Oh I wrote about it here: https://docs.unsloth.ai/basics/unsloth-dynamic-2.0-ggufs We might provide some scripts for them in the future!

qxfys · 2025-07-25T07:55:56 1753430156

Thanks! But, I can't find any details on how you "intelligently adjust quantization for every possible layer" from that page. I assume this is a secret?

I am wondering about the possibility that different use cases might require different "intelligent quantization", i.e., quantization for LLM for financial analysis might be different from LLM for code generation.

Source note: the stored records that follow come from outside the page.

-- ==== Sys2Proof/Machine/State.lean ====
section
/-! DEFINITION. The machine's state as plain data, the reasons a step can stop, and the state after reset. -/

namespace Sys2Proof.Machine

/-! ### Registers -/

/-- The poison tag of a register lane (R170, R171). -/
inductive Tag where
  | clean | poison | fabric
  deriving DecidableEq, Repr

/-- A 32-bit register lane with its tag. -/
structure RegVal where
  val : Word
  tag : Tag
  deriving DecidableEq, Repr

def RegVal.zero : RegVal := { val := 0, tag := .clean }

/-- The 32 lanes of a vector register, lane 0 first. -/
abbrev Lanes := List RegVal

/-- A vector register that reads zero on every lane (R113). -/
def zeroLanes : Lanes := List.replicate 32 RegVal.zero

/-- A register write: lanes of a vector register, a scalar register, bits of a predicate, or a trap register. -/
inductive Wr where
  | v (r : Nat) (mask : LaneMask) (vals : Lanes)
  | s (r : Nat) (x : RegVal)
  | k (r : Nat) (mask : LaneMask) (x : Word)
  | x (r : BitVec 5) (x : DWord)
  deriving DecidableEq, Repr

/-- A register write that takes effect in core cycle `due`: of a fixed-latency instruction from its issue on (R108), of
another from its completion on (R106). `ord` is its word's place in program order. -/
structure Pend where
  due : Nat
  ord : Nat
  wr : Wr
  deriving DecidableEq, Repr

/-! ### Traps -/

/-- What a trap reports besides the addresses of its word (R228, R230). -/
structure Trap where
  code : BitVec 6
  xaddr : DWord
  xmask : LaneMask
  origin : BitVec 4
  unit : BitVec 8
  detail : BitVec 8
  wr : Bool
  deriving DecidableEq, Repr

/-- The kinds of reconvergence token (Table BR-4). -/
inductive TokKind where
  | join | els | loop | call
  deriving DecidableEq, Repr

/-- A reconvergence token (Table BR-3). `poison` marks a token that a resumption restored as poisoned (R246). -/
structure Token where
  kind : TokKind
  depth : BitVec 8
  pc : BitVec 57
  mask : LaneMask
  poison : Bool := false
  deriving DecidableEq, Repr

/-- The entry state that a warp holds from a trap until XRET or a halt (R234). -/
structure Held where
  wa : BitVec 57
  s94 : RegVal
  s95 : RegVal
  act : LaneMask
  depth : BitVec 8
  mode : BitVec 3
  deriving DecidableEq, Repr

/-- A trap whose entry waits for the warp's engine requests to write their registers (R111, R234). -/
structure TrapWait where
  wa : BitVec 57
  xpc : DWord
  trap : Trap
  deriving DecidableEq, Repr

/-! ### Blocking waits -/

/-- A storage location that an access reaches: global memory by physical address, with the compressed attribute of the
translation (R309), or a group's memory by offset. -/
inductive Loc where
  | glob (pa : Nat) (comp : Bool)
  | sram (gid : Nat) (off : Nat)
  deriving DecidableEq, Repr
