/-- `trap_entry` of R234, and R235 for a warp already in handler state, for the warp in a slot whose register writes
are complete. -/
def State.enterTrap (s : State) (c j : Nat) (tw : TrapWait) : State :=
  match s.warpAt c j with
  | none => s
  | some w0 =>
    let asid := s.asidOf w0
    let w := { w0 with trapWait := none }
    if w.hstate then
      if w.rdCause && w.rdAddr then
        let w1 := { w.trapRegs tw.xpc tw.trap true with halted := true, pc := tw.wa }
        (s.setWarpAt c j w1).haltContext asid (w1.haltInfo c j 3 0 true)
      else
        let w1 := w.unwind
        ((s.setWarpAt c j w1).logDie 4 (dieOf c) c
            ((BitVec.ofBool true ++ (0#25 ++ tw.trap.code)) ++ tw.xpc.extractLsb' 0 32)).haltContext asid
          (w1.haltInfo c j 2 0 true)
    else
      let w1 := { w.trapRegs tw.xpc tw.trap false with
        entry := { wa := tw.wa, s94 := w.sreg 94, s95 := w.sreg 95, act := w.act, depth := w.depth, mode := w.mode } }
      let halt (s : State) (reason : Nat) : State :=
        let w2 := { w1 with halted := true, pc := tw.wa }
        (s.setWarpAt c j w2).haltContext asid (w2.haltInfo c j reason 0 true)
      match s.space asid with
      | none => halt s 2
      | some sp =>
        let va := sp.tvtb + 16 * tw.trap.code.toNat
        let s0 := s.vtouch c asid va 16
        match s.vread c asid va 16 with
        | .error _ => halt s0 2
        | .ok bs =>
          match decodeVec (leNat bs) with
          | none => halt s0 1
          | some e =>
            if e.halt then halt s0 4
            else
              let area := trapArea sp c j
              match s0.vwrite c asid area (frameBytes w1) with
              | .error _ => halt s0 2
              | .ok s1 =>
                let w2 := w1.applyAll (pairWrites 94 (BitVec.ofNat 64 (area + 64)) .clean)
                s1.setWarpAt c j { w2 with act := fullMask, mode := 0, dmark := w2.ntok, hstate := true
                                           rdCause := false, rdAddr := false, pc := e.hpc }

/-- Takes a trap on the warp in a slot: its register writes complete (R111), and it enters the handler at once, or
once its engine requests have written their registers. `xpc` is the address that XPC receives. -/
def State.takeTrapAt (s : State) (c j : Nat) (xpc : DWord) (t : Trap) : State :=
  let s1 := s.flushAt c j
  match s1.warpAt c j with
  | none => s1
  | some w =>
    let tw : TrapWait := { wa := w.pc, xpc := xpc, trap := t }
    if (s1.core c).writesPending w then s1.setWarpAt c j { w with trapWait := some tw } else s1.enterTrap c j tw

/-- Takes a trap on the acting warp at the word its pc names. -/
def State.takeTrap (s : State) (t : Trap) : State :=
  match s.warp with
  | none => s
  | some w => s.takeTrapAt s.cur.1 s.cur.2 (w.pc.setWidth 64) t

/-! ### Group barriers (R259) -/

/-- Completes the blocking instruction of a warp. -/
def State.unblockAt (s : State) (c j : Nat) : State :=
  match s.warpAt c j with
  | some w => s.setWarpAt c j (w.unblock (s.core c).cycle)
  | none => s

def State.unblockWarps (s : State) (c : Nat) (js : List Nat) : State := js.foldl (fun a j => a.unblockAt c j) s

/-- Whether the open phase of a barrier is complete. -/
def Group.barDone (g : Group) (b : Barrier) : Bool :=
  let arrived := (lanesOf b.arrived).length
  b.isOpen && decide ((if b.n = 0 then g.slots.length else b.n) ≤ arrived)

/-- Completes the phase of a group barrier once enough warps have arrived: every arrived warp's BAR completes. -/
def State.completeBar (s : State) (gid b : Nat) : State :=
  match s.group gid with
  | none => s
  | some g =>
    let x := g.bars.get Barrier.closed b
    if g.barDone x then
      (s.setGroup gid { g with bars := g.bars.del b }).unblockWarps (g.cores.headD 0)
        ((lanesOf x.arrived).filterMap fun wid => g.slots.find? wid)
    else s

/-! ### Cluster barriers (R266) -/

/-- The resident groups of a cluster instance. -/
def State.instance_ (s : State) (lid inst : Nat) : List (Nat × Group) :=
  let n := ((s.launch lid).map (·.record.clSize)).getD 1
  s.groups.filter fun p => p.2.launch == lid && p.2.index / n == inst

/-- The slots of every live warp of some groups. -/
def liveSlots (gs : List (Nat × Group)) : List (Nat × Nat) :=
  gs.flatMap fun p => p.2.slots.map fun q => (p.2.cores.headD 0, q.2)

def State.allWait (s : State) (ps : List (Nat × Nat)) (f : Wait → Bool) : Bool :=
  ps.all fun p => (s.warpAt p.1 p.2).any fun w => f w.wait

def State.unblockAll (s : State) (ps : List (Nat × Nat)) : State := ps.foldl (fun a p => a.unblockAt p.1 p.2) s

/-- Completes the phase of a cluster barrier once every live warp of the instance waits at it. -/
def State.completeCbar (s : State) (lid inst b : Nat) : State :=
  let ps := liveSlots (s.instance_ lid inst)
  if s.allWait ps fun w => w == .cbar b then s.unblockAll ps else s

/-! ### Rolling back a blocking instruction (R244, R271) -/

/-- Withdraws an arrival from a group barrier; a phase without arrivals is no longer open. DEDUCED, log 30. -/
def Barrier.withdraw (b : Barrier) (wid : Nat) : Barrier :=
  let a := b.arrived &&& ~~~(1#32 <<< wid)
  if a = 0 then Barrier.closed else { b with arrived := a }

/-- Sets the mode of a group's cores. -/
def State.setModes (s : State) (cores : List Nat) (m : CoreMode) : State :=
  cores.foldl (fun a c => a.setCore c { a.core c with cmode := m }) s

/-- The other warps of a group resume after a park (R402, R404). -/
def State.unpark (s : State) (g : Group) : State :=
  g.slots.foldl (fun a p =>
    match a.warpAt (g.cores.headD 0) p.2 with
    | some w => a.setWarpAt (g.cores.headD 0) p.2 { w with parked := false }
    | none => a) s

/-- What a blocking instruction has done outside its warp is undone: a BAR's arrival is withdrawn, the granules that an
LDFE has emptied are full again, and a switch of mode that has not committed is rolled back (R402, R404). -/
def State.withdraw (s : State) (w : Warp) : State :=
  match w.wait with
  | .bar b =>
    match s.group w.gid with
    | some g => s.setGroup w.gid { g with bars := g.bars.set Barrier.closed b ((g.bars.get Barrier.closed b).withdraw w.wid) }
    | none => s
  | .ldfe l => l.emptied.foldl (fun a x => a.setFull x true) s
  | .spenter _ _ =>
    match s.group w.gid with
    | some g =>
      if (s.fabrics.find? w.gid).isSome then s.setModes g.cores .spatial else (s.setModes g.cores .simt).unpark g
    | none => s
  | .spleave =>
    match s.group w.gid with
    | some g => s.setModes g.cores .spatial
    | none => s
  | _ => s

/-- Rolls back the blocking instruction of the warp in a slot as if it had not issued; STEEP is kept. -/
def State.rollbackAt (s : State) (c j : Nat) : State :=
  match s.warpAt c j with
  | some w => (s.withdraw w).setWarpAt c j w.rollback
  | none => s

/-- A trap at a blocking instruction in progress: it is rolled back, STEEP is zeroed (R272), and the trap is taken at
the instruction. -/
def State.trapWait (s : State) (c j : Nat) (t : Trap) : State :=
  let s1 := s.rollbackAt c j
  match s1.warpAt c j with
  | none => s1
  | some w => (s1.setWarpAt c j { w with steep := 0 }).takeTrapAt c j (w.pc.setWidth 64) t

/-! ### Generator faults (R410) -/

/-- The control thread returns from the handler of a generator fault: that generator goes on. -/
def State.resumeGen (s : State) (gid : Nat) : State :=
  match s.fabrics.find? gid with
  | none => s
  | some f =>
    match f.handling with
    | none => s
    | some i =>
      let gens := match f.gens.find? i with
        | some g => f.gens.put i { g with fault := none, taken := false }
        | none => f.gens
      { s with fabrics := s.fabrics.put gid { f with gens := gens, handling := none } }

end Sys2Proof.Machine
end

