/-- The n-th request of a core has taken effect: with an error, every later request of its warp in its engine that has
not taken effect is abandoned (R304, R329, R378). -/
def State.arrDone (s : State) (c n : Nat) (writes : List Wr) (fault : Option Trap) : State :=
  match takeAt n (s.core c).arr with
  | none => s
  | some (r, rest) =>
    let later := rest.drop n
    let mine (q : ArrReq) : Bool := q.isFw == r.isFw && q.ofWarp r.gid r.wid
    let stop (q : ArrReq) : ArrReq :=
      if fault.isSome && mine q && !q.performed then { q with performed := true, abandoned := true } else q
    s.setCore c { s.core c with arr := (s.core c).arr.take n ++ { r with performed := true, writes := writes, fault := fault } :: later.map stop }

/-- Whether an array cycle begins with the present cycle of a core: on every second one, and at once on the cores of a
die. Which of the two is the model's choice. DESIGN CHOICE, log 60. -/
def Core.boundary (k : Core) : Bool := (k.cycle + k.phase) % 2 == 0

/-- ARRAY_REQUEST_ACCEPT (R32): the n-th request of a core is accepted at an array-cycle boundary. A core's cycle that is a
boundary does not end before every request that has arrived is accepted (State.coreCycle). -/
def execArrayRequestAccept (c n : Nat) (s : State) : Host.Outcome State Fault Refusal :=
  match (s.core c).arr[n]? with
  | none => .next s
  | some r => if (s.core c).boundary then .next (s.setArr c n { r with accepted := true }) else .next s

/-- Whether the n-th request of a core may take effect. -/
def Core.arrReady (c : Core) (n : Nat) : Option ArrReq :=
  match c.arr[n]? with
  | none => none
  | some r => if r.accepted && !r.performed && !((c.arr.take n).any fun q => r.waitsFor q) then some r else none

/-- Completes the n-th request of a core: its register writes land, its flag falls, and its fault becomes pending
(R321, R329, R367, R378). -/
def State.arrComplete (s : State) (c n : Nat) (fw : Bool) : State :=
  match takeAt n (s.core c).arr with
  | none => s
  | some (r, rest) =>
    let behind := r.abandoned && (rest.take n).any fun q => q.isFw == r.isFw && q.ofWarp r.gid r.wid
    if r.performed && r.isFw == fw && !behind then
      let s1 := s.setCore c { s.core c with arr := rest }
      let s2 := s1.completeOf r.gid r.wid r.ord r.writes r.flag
      match r.fault with
      | some t => s2.pendFault r.lid r.gid r.wid t
      | none => s2
    else s

/-- MATRIX_REQUEST_COMPLETION (R321). -/
def execMatrixRequestCompletion (c n : Nat) (s : State) : Host.Outcome State Fault Refusal :=
  .next (s.arrComplete c n false)

end Sys2Proof.Machine
end

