-- ==== Sys2Proof/Machine/Spatial.lean ====
section
/-! DEFINITION. The spatial fabric (spec/13_spatial_fabric.md): configuration images (R98 to R103), the six spatial
instructions, node firings, edge generators and their faults. -/

namespace Sys2Proof.Machine

/-! ### Rectangles (Table EN-2) -/

def Rect.width : Rect → Nat
  | .s11 => 1
  | .s21 => 2
  | .s12 => 1
  | .s22 => 2

def Rect.height : Rect → Nat
  | .s11 => 1
  | .s21 => 1
  | .s12 => 2
  | .s22 => 2

def rectCores (r : Rect) : Nat := Rect.width r * Rect.height r

def rectCode : Rect → Nat
  | .s11 => 0
  | .s21 => 1
  | .s12 => 2
  | .s22 => 3

/-! ### Configuration images (R98 to R103, R390) -/

/-- The `n` bytes at an offset of an image as a number. -/
def field (bs : List Byte) (off n : Nat) : Nat := leNat ((bs.drop off).take n)

/-- R98, R103: the header of an image for a rectangle. -/
def headerOk (r : Rect) (h : List Byte) : Bool :=
  let n := field h 8 2
  let q := field h 10 2
  let sh := field h 12 1
  field h 0 4 == 0x47464E43 && field h 4 2 == 1 && field h 6 1 == Rect.width r && field h 7 1 == Rect.height r &&
  decide (1 ≤ n ∧ n ≤ 128 * rectCores r) && decide (1 ≤ q ∧ q ≤ 1023) && decide (sh ≤ 8 * rectCores r) &&
  field h 13 3 == 0 && field h 20 44 == 0 &&
  field h 16 4 == 64 + 16 * n + (4 * q + 15) / 16 * 16 + 48 * sh

def queueField (x : Nat) : Option Nat := if x = 0x3FF then none else some x

/-- Node record `w1 : w0` (Table EC-14). -/
def nodeOf (w0 w1 : Nat) : Node :=
  { op := w0 / 2 ^ 59 % 32, ty := w0 / 2 ^ 55 % 16, fn := w0 / 2 ^ 51 % 16, kin := w0 / 2 ^ 50 % 2 == 1
    in0 := queueField (w0 / 2 ^ 40 % 1024), in1 := queueField (w0 / 2 ^ 30 % 1024), in2 := queueField (w0 / 2 ^ 20 % 1024)
    out0 := queueField (w0 / 2 ^ 10 % 1024), out1 := queueField (w0 % 1024)
    const := BitVec.ofNat 32 (w1 / 2 ^ 32), param := BitVec.ofNat 32 w1 }

/-- How an operator uses a field: it must name a queue, may, or must not. -/
inductive Use where
  | need | may | no
  deriving DecidableEq, Repr

/-- What Table EC-16 gives an operator: types, FUNC values for a type, the three inputs, the two outputs, and whether
KIN, CONST and PARAM have a meaning. -/
structure OpSpec where
  types : List Nat
  fn : Nat → Nat → Bool
  ins : Use × Use × Use
  outs : Use × Use
  kin : Bool
  const : Bool
  param : Bool

def isFloatTy (t : Nat) : Bool := decide (2 ≤ t ∧ t ≤ 6)

/-- Table EC-16 and the notes of R390; none for a reserved code. -/
def opSpec (op : Nat) : Option OpSpec :=
  let num := [0, 1, 2, 3, 4]
  let bits := [0, 1, 7]
  let any_ := [0, 1, 2, 3, 4, 5, 6, 7]
  let f0 : Nat → Nat → Bool := fun _ f => f == 0
  let arith : Nat → Nat → Bool := fun t f => if isFloatTy t then decide (f < 4) else f == 0 || f == 4
  let two : Use × Use × Use := (.need, .need, .no)
  let three : Use × Use × Use := (.need, .need, .need)
  let one : Use × Use × Use := (.need, .no, .no)
  let o : Use × Use := (.need, .may)
  let both : Use × Use := (.need, .need)
  match op with
  | 0x00 => some ⟨[0], f0, (.no, .no, .no), (.no, .no), false, false, false⟩
  | 0x01 => some ⟨[0, 1, 2, 3, 4, 7], arith, two, o, true, false, false⟩
  | 0x02 => some ⟨[0, 1, 2, 3, 4, 7], arith, two, o, true, false, false⟩
  | 0x03 => some ⟨[0, 1, 2, 3, 4, 7], arith, two, o, true, false, false⟩
  | 0x04 => some ⟨[2, 3, 4], fun _ f => decide (f < 4), three, o, true, false, false⟩
  | 0x05 => some ⟨num, f0, two, o, true, false, false⟩
  | 0x06 => some ⟨num, f0, two, o, true, false, false⟩
  | 0x07 => some ⟨bits, fun _ f => decide (f < 4), two, o, true, false, false⟩
  | 0x08 => some ⟨bits, fun _ f => decide (f < 3), two, o, true, false, false⟩
  | 0x09 => some ⟨num, fun _ f => decide (f < 6), two, o, true, false, false⟩
  | 0x0A => some ⟨any_, f0, three, o, false, false, false⟩
  | 0x0B => some ⟨any_, f0, one, o, false, false, true⟩
  | 0x0C => some ⟨[2], f0, two, o, false, false, true⟩
  | 0x0D => some ⟨[2], fun _ f => decide (f < 7), one, o, false, false, false⟩
  | 0x0E => some ⟨any_, f0, two, both, false, false, false⟩
  | 0x0F => some ⟨any_, f0, three, o, false, false, false⟩
  | 0x10 => some ⟨any_, f0, three, o, false, false, false⟩
  | 0x11 => some ⟨any_, f0, two, o, false, false, false⟩
  | 0x12 => some ⟨num, fun _ f => decide (f < 8 ∧ f % 4 < 3), one, o, false, true, false⟩
  | 0x13 => some ⟨[0, 1], f0, one, o, false, true, true⟩
  | 0x14 => some ⟨[7], f0, one, o, false, true, true⟩
  | 0x15 => some ⟨any_, f0, (.may, .no, .no), o, false, false, false⟩
  | 0x16 => some ⟨any_, f0, (.need, .may, .no), (.no, .no), false, false, false⟩
  | 0x17 => some ⟨any_, f0, one, both, false, false, false⟩
  | _ => none

def Use.ok (u : Use) (nq : Nat) (f : Option Nat) : Bool :=
  match u, f with
  | .need, some q => decide (q < nq)
  | .need, none => false
  | .may, some q => decide (q < nq)
  | .may, none => true
  | .no, x => x.isNone

/-- R99, R100, R390: a node record is well formed. -/
def nodeOk (nq : Nat) (n : Node) : Bool :=
  match opSpec n.op with
  | none => false
  | some o =>
    let p := n.param.toNat
    o.types.contains n.ty && o.fn n.ty n.fn && (!n.kin || o.kin) &&
    o.ins.1.ok nq n.in0 && (if n.kin then n.in1.isNone else o.ins.2.1.ok nq n.in1) && o.ins.2.2.ok nq n.in2 &&
    o.outs.1.ok nq n.out0 && o.outs.2.ok nq n.out1 &&
    (o.const || n.kin || n.const == 0) && (o.param || n.param == 0) &&
    (n.op != 0x0B || (decide (p < 128) && decide (p % 16 < 8))) &&
    (n.op != 0x0C || (decide (p < 128) && p / 32 % 2 == 0 && decide (3 ≤ p % 16 ∧ p % 16 ≤ 6)))

def Node.ins (n : Node) : List Nat := [n.in0, n.in1, n.in2].filterMap id
def Node.outs (n : Node) : List Nat := [n.out0, n.out1].filterMap id

/-- A shape record (Table EC-17) as a generator of a rectangle. -/
structure ShapeRec where
  node : Nat
  genr : Nat
  ok : Bool
  gen : Gen
  deriving DecidableEq, Repr

def shapeOf (b : List Byte) : ShapeRec :=
  let w := field b 8 8
  let dims := w / 2 ^ 42 % 4
  let es := w / 2 ^ 40 % 4
  let node := w / 2 ^ 47 % 512
  let ext := (List.range 4).map fun d => field b (16 + 8 * d) 4
  let str := (List.range 4).map fun d => BitVec.ofNat 32 (field b (20 + 8 * d) 4)
  { node := node, genr := w / 2 ^ 44 % 8
    ok := decide (field b 0 8 < 2 ^ 57) && w / 2 ^ 56 == 0 && w % 2 ^ 39 == 0 && decide (es < 2) &&
      (List.range 4).all fun d => if d ≤ dims then decide (1 ≤ ext.getD d 0) else ext.getD d 0 == 0 && str.getD d 0 == 0
    gen := { node := node, rank := node / 128, sink := w / 2 ^ 39 % 2 == 1, esize := if es = 0 then 2 else 4, dims := dims
             cbase := field b 0 8, base := field b 0 8, ext := ext, stride := str, pos := 0, active := false
             pwait := false, ready := false, fault := none, taken := false, fifo := [] } }

/-- The parts of an image whose header is well formed. -/
structure Image where
  nodes : List Node
  queues : List Nat
  padding : Bool
  shapes : List ShapeRec

def imageOf (bs : List Byte) : Image :=
  let n := field bs 8 2
  let q := field bs 10 2
  let qo := 64 + 16 * n
  let so := qo + (4 * q + 15) / 16 * 16
  { nodes := (List.range n).map fun i => nodeOf (field bs (64 + 16 * i) 8) (field bs (72 + 16 * i) 8)
    queues := (List.range q).map fun j => field bs (qo + 4 * j) 4
    padding := ((bs.drop (qo + 4 * q)).take (so - qo - 4 * q)).all (· == 0)
    shapes := (List.range (field bs 12 1)).map fun k => shapeOf ((bs.drop (so + 48 * k)).take 48) }

/-- A shape record agrees with its node and with the records before it (R102, R103): of two records that name one node or one
generator, the later one offends. DESIGN CHOICE, log 62. -/
def shapeFits (im : Image) (k : Nat) (r : ShapeRec) : Bool :=
  let before := im.shapes.take k
  let nd := im.nodes[r.node]?
  r.ok && (nd.any fun n => n.op == (if r.gen.sink then 0x16 else 0x15)) &&
  !(before.any fun x => x.node == r.node || (x.genr == r.genr && x.gen.rank == r.gen.rank))

/-- The offset of the first offending part of an image whose header is well formed (R103), and which part offends is the model's
choice where R98 to R102 leave it open: a GEN or SINK node that no shape record names offends itself; a queue that no field or
more than one names (R101) offends at its descriptor; padding that is not zero offends where it begins. DESIGN CHOICE, log 62. -/
def imageBad (bs : List Byte) : Option Nat :=
  let im := imageOf bs
  let nq := im.queues.length
  let qo := 64 + 16 * im.nodes.length
  let so := qo + (4 * nq + 15) / 16 * 16
  let ins := im.nodes.flatMap Node.ins
  let outs := im.nodes.flatMap Node.outs
  let badNode := (List.range im.nodes.length).find? fun i =>
    match im.nodes[i]? with
    | some n => !nodeOk nq n || ((n.op == 0x15 || n.op == 0x16) && !(im.shapes.any fun r => r.node == i))
    | none => false
  let badQueue := (List.range nq).find? fun j =>
    let d := im.queues.getD j 0
    !(decide (1 ≤ d ∧ d ≤ 15) && (ins.filter (· == j)).length == 1 && (outs.filter (· == j)).length == 1)
  let badShape := (List.range im.shapes.length).find? fun k =>
    match im.shapes[k]? with
    | some r => !shapeFits im k r
    | none => false
  (badNode.map fun i => 64 + 16 * i).orElse fun _ =>
    (badQueue.map fun j => qo + 4 * j).orElse fun _ =>
      (if im.padding then none else some (qo + 4 * nq)).orElse fun _ => badShape.map fun k => so + 48 * k

/-! ### The configuration in force -/

/-- The float format of a type code. -/
def fmtOfTy (t : Nat) : Option Fmt :=
  match t with
  | 2 => some .f32
  | 3 => some .f16
  | 4 => some .bf16
  | 5 => some .e4m3
  | 6 => some .e5m2
  | _ => none

/-- A payload as an encoding of its type. -/
def enc (t : Nat) (v : Word) : Nat :=
  match fmtOfTy t with
  | some f => v.toNat % 2 ^ f.width
  | none => v.toNat

/-- A payload at the width of a type: the bits above a 16-bit or 8-bit one are zero (R99). -/
def typed (t : Nat) (v : Word) : Word := BitVec.ofNat 32 (enc t v)

/-- R391: the state of a node at the commit. ACC holds CONST at the width of its TYPE (R99). -/
def Node.initial (n : Node) : NodeSt := if n.op = 0x12 then { NodeSt.initial with s0 := typed n.ty n.const } else NodeSt.initial

/-- The fabric that a well-formed image sets up (R401, map). -/
def fabricOf (r : Rect) (image : DWord) (bs : List Byte) : Fabric :=
  let im := imageOf bs
  { shape := r, image := image, bytes := bs, nodes := im.nodes, depth := im.queues.map (· + 1), queues := []
    nst := (im.nodes.zip (List.range im.nodes.length)).foldl (fun m p => m.set NodeSt.initial p.2 p.1.initial) []
    gens := im.shapes.foldl (fun m x => m.put (8 * x.gen.rank + x.genr) x.gen) []
    ovf := false, handling := none }

def Fabric.queue (f : Fabric) (q : Nat) : List Tok := f.queues.get [] q

def Fabric.setQueue (f : Fabric) (q : Nat) (ts : List Tok) : Fabric := { f with queues := f.queues.set [] q ts }

def Fabric.node (f : Fabric) (i : Nat) : NodeSt := f.nst.get NodeSt.initial i

def Fabric.setNode (f : Fabric) (i : Nat) (x : NodeSt) : Fabric := { f with nst := f.nst.set NodeSt.initial i x }

/-- The generator of a GEN or SINK node. -/
def Fabric.genOf (f : Fabric) (i : Nat) : Option (Nat × Gen) := List.find? (fun p : Nat × Gen => p.2.node == i) f.gens

def Fabric.setGen (f : Fabric) (k : Nat) (g : Gen) : Fabric := { f with gens := f.gens.put k g }

/-- Free slots of a queue (R385). -/
def Fabric.room (f : Fabric) (q : Nat) : Nat := f.depth.getD q 0 - (f.queue q).length

/-- R406. -/
def Gen.idle (g : Gen) : Bool := !g.active && !g.pwait && !g.ready && g.fifo.isEmpty && g.fault.isNone

def Fabric.empty (f : Fabric) : Bool := f.queues.isEmpty && f.gens.all fun p => p.2.idle

/-- The quadrant, over the rectangle, that holds the consumer of a queue (R385): 4·rank + quadrant. -/
def consumerQuad (nodes : List Node) (q : Nat) : Nat :=
  let i := ((List.range nodes.length).find? fun i => (nodes[i]?).any fun n => n.ins.contains q).getD 0
  4 * (i / 128) + i % 128 / 32

/-- The first quadrant whose free register rows fall short of its queues (R385). -/
def State.shortQuad (s : State) (cores : List Nat) (nodes : List Node) (depth : List Nat) : Option Nat :=
  (List.range (4 * cores.length)).find? fun k =>
    let t := ((List.range depth.length).filter fun q => consumerQuad nodes q == k).foldl (fun a q => a + depth.getD q 0) 0
    let used := ((s.core (cores.getD (k / 4) 0)).warps.filter fun p => quadOf p.1 == k % 4).foldl
      (fun a p => a + p.2.rows.foldl (fun b r => b + r.2) 0) 0
    decide (1024 - used < (t + 31) / 32)

/-! ### Issue (R398 to R400) -/

/-- A configuration-error trap. -/
def spTrap (eff : LaneMask) (detail addr : Nat) : Trap := trapAt cConfig eff detail addr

I am currently doing a postdoc in this. Interested in doing research together?

danielhanchen · 2025-07-25T11:39:51 1753443591

Oh we haven't yet published about it yet! I talk about in bits and pieces - we might do a larger blog on it!

Yes different use cases will be different - oh interesting! Sorry I doubt I can be of much in our research - I'm mainly an engineering guy so less research focused!

CMCDragonkai · 2025-07-23T06:02:55 1753250575

How do you decide which layers are the important ones?

danielhanchen · 2025-07-23T06:34:08 1753252448

I wrote approximately in the blog about it and linked some papers! I also wrote about it here - https://unsloth.ai/blog/dynamic-4bit - one has to inspect the activation and weight quantization errors!

blensor · 2025-07-23T15:25:27 1753284327

So you are basically looking at "fMRI" of the "brain" while it's doing a wide range of things and cutting out the things that stay dark the most?

danielhanchen · 2025-07-23T23:26:58 1753313218

Oh that's a good analogy! Yes that sounds right!

menaerus · 2025-07-23T08:50:05 1753260605

> The key reason to use Unsloth quants is because of our deep involvement in fixing critical bugs across major models

sounds convincing, eh ... /s

On the less cynical note, approach does look interesting but I'd also like to understand how and why does it work, if it works at all.

danielhanchen · 2025-07-23T09:26:39 1753262799

Oh we actually fixed bugs! We fixed a few bugs in Gemma - see https://news.ycombinator.com/item?id=39671146, a gradient accumulation bug see https://news.ycombinator.com/item?id=41859037, Phi bugs, Llama bugs and more! See https://unsloth.ai/blog/reintroducing for more details!

menaerus · 2025-07-23T09:32:44 1753263164

What does your approach with dynamics weights has to do with those bugs? All those bugs seem uncorrelated to the technique.

danielhanchen · 2025-07-23T10:22:40 1753266160

Oh apologies I got confused - it's because when we calculate our dynamic quants, we have to do it on the fixed model!

For example in Phi 3 for example, the end of sentence token was wrong - if we use this, then our quants would be calibrated incorrectly, since chatting with the model will use the actual correct token.

Another is Llama 4 - https://github.com/ggml-org/llama.cpp/pull/12889 in which I fixed a RoPE issue - if we didn't fix it first, then again the calibration process would be incorrect.

menaerus · 2025-07-23T11:29:44 1753270184

Ok, this then goes to say that your approach doesn't work without applying whatever fixes to the vanilla models. What I'm trying to understand is the approach itself. Why does it and how does it work?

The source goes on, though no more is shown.